Dengan tergesa-gesa Yuna membereskan peralatan lukisnya yang jatuh dan menyebarkan warnanya diatas ubin putih. Ia pun segera mengambil peralatan kebersihan seperti pel dan ember yang sudah terisi dengan air pembersih lantai, lalu membersihkan sisa-sisa warna cat lukisnya. Sambil menunggu, Akashi menatap Yuna dari jarak beberapa meter dari tempat Yuna sekarang berdiri. Mata heterokromnya mengintimidasi adanya ketidakwajaran di wajah Yuna yang sembab.

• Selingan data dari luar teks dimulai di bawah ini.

/-- Settles O42: FL after CMP is 1, 2 or 0, of which JEQ takes only the first and JNE only the last. -/
theorem compareThenConditionalJump : Obligations.CompareThenConditionalJump := by
  unfold Obligations.CompareThenConditionalJump
  refine fun s a b c ha hb hc => ⟨_, _, _, exec_cmp s ha hb, exec_jeq_eq _ hc, exec_jne_eq _ hc, fun h => ?eq,
    fun h => ?gt, fun h => ?lt⟩
  case eq =>
    rw [compareFlags_of_eq h]
    exact ⟨pc_branch_taken (by simp [State.flagE]) _, pc_branch_not_taken rfl _⟩
  case gt =>
    rw [compareFlags_of_gt h]
    exact ⟨pc_branch_not_taken (by simp [State.flagE]) _, pc_branch_not_taken rfl _⟩
  case lt =>
    rw [compareFlags_of_lt h]
    exact ⟨pc_branch_not_taken (by simp [State.flagE]) _, pc_branch_taken rfl _⟩

end Sys2Proof.Proofs
end

section
/-! The obligations about memory (spec 20_memory.md R52 to R54, R64). -/

namespace Sys2Proof.Proofs

open Sys2Proof.Machine

theorem wf_foldl_write {m : Memory} (hm : m.wf) (ws : List (Byte × Byte)) :
    (ws.foldl (fun m w => m.write w.1.toNat w.2) m).wf := by
  induction ws generalizing m with
  | nil => exact hm
  | cons w ws ih => exact ih (Memory.wf_write hm w.1.isLt w.2)

/-- Settles O44: by induction on the list from its end, the last write is the one a read finds first. -/
theorem readReturnsLatestWrite : Obligations.ReadReturnsLatestWrite := by
  unfold Obligations.ReadReturnsLatestWrite
  intro m ws x hm
  induction ws using List.reverseRecOn with
  | nil => rfl
  | append_singleton ws w ih =>
    rw [List.foldl_append, List.foldl_cons, List.foldl_nil, Memory.read_write (wf_foldl_write hm ws).1,
      List.reverse_concat', List.find?_cons]
    by_cases hx : x = w.1.toNat
    · simp [hx]
    · rw [if_neg hx, ih, beq_false_of_ne (Ne.symm hx)]

/-- Settles O45: the primitives are their own bound check, and a write in canonical memory changes the one cell. -/
theorem memoryPrimitives : Obligations.MemoryPrimitives := by
  unfold Obligations.MemoryPrimitives
  refine fun s x v hm => ⟨fun hx k => ?read, fun hx => ⟨s.setMem (s.mem.write x v), ?write, ?stored, ?others, rfl⟩,
    fun hx => ⟨fun k => ?readOut, fun k => ?writeOut⟩⟩
  case read => exact if_neg (Nat.not_le.mpr hx)
  case write => exact if_neg (Nat.not_le.mpr hx)
  case stored => rw [State.setMem_mem, Memory.read_write hm.1, if_pos rfl]
  case others =>
    intro y hy
    rw [State.setMem_mem, Memory.read_write hm.1, if_neg hy]
  case readOut => exact if_pos hx
  case writeOut => exact if_pos hx

/-- An address that does not read as unlisted is listed with what it reads. -/
theorem mem_of_read_ne_unlisted {m : Memory} {a : Nat} (h : m.read a ≠ Memory.unlisted) : (a, m.read a) ∈ m := by
  induction m with
  | nil => exact absurd rfl h
  | cons c m ih =>
    by_cases ha : a = c.1
    · simp [Memory.read, ha]
    · simp only [Memory.read, if_neg ha] at h ⊢
      exact List.mem_cons_of_mem _ (ih h)

/-- The cells of a canonical memory are the addresses that do not read as unlisted, with what they read. -/
theorem mem_iff_read {m : Memory} (hm : m.wf) (c : Host.Cell) :
    c ∈ m ↔ m.read c.1 = c.2 ∧ c.2 ≠ Memory.unlisted := by
  constructor
  · exact fun hc => ⟨Memory.read_of_mem hm.1 hc, (hm.2 c hc).2⟩
  · rintro ⟨hread, hne⟩
    have hmem := mem_of_read_ne_unlisted (hread.trans_ne hne)
    rwa [hread] at hmem

/-- Settles O46: canonical memories that read alike list the same cells, and a list of strictly rising addresses is
determined by its members. -/
theorem equalReadsMeanEqualMemory : Obligations.EqualReadsMeanEqualMemory := by
  unfold Obligations.EqualReadsMeanEqualMemory
  intro m m' hm hm' hread
  have hirrefl : Std.Irrefl fun x y : Host.Cell => x.1 < y.1 := ⟨fun x => Nat.lt_irrefl x.1⟩
  have hantisymm : Std.Antisymm fun x y : Host.Cell => x.1 < y.1 := ⟨fun _ _ h h' => absurd h (Nat.lt_asymm h')⟩
  exact List.Pairwise.eq_of_mem_iff hm.1 hm'.1 fun c => by rw [mem_iff_read hm, mem_iff_read hm', hread]

end Sys2Proof.Proofs
end

section
/-! The obligations about every instruction and every step: what is written, what is emitted, and how a step halts
(spec 10_state.md R27, R41; 20_memory.md R55, R67; 40_dispatch.md R104; 60_exceptions.md R183; 70_reset_and_hazards.md
R210). -/

namespace Sys2Proof.Proofs

open Sys2Proof.Machine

Rasa penasaran itu menghantui diri Akashi, ia ingin menanyakan banyak hal pada Yuna. Namun, melihat kondisi gadis itu sekarang ia tak mungkin menanyakan semua hal yang tentunya tak ingin gadis itu jawab. Akhirnya, Yuna pun selesai mengerjakan tugas bersih-bersihnya dan mengambil tasnya.

Namun, gerakan Yuna terhenti saat menyadari bahwa selama ia membersihkan sisa-sisa cat ia selalu diperhatikan oleh pemuda surai merah tersebut. Ia pun menoleh pada Akashi dan menatapnya dengan tatapan bingung. "Akashi-kun, kenapa? Apa ada yang aneh pada diriku?"tanya Yuna.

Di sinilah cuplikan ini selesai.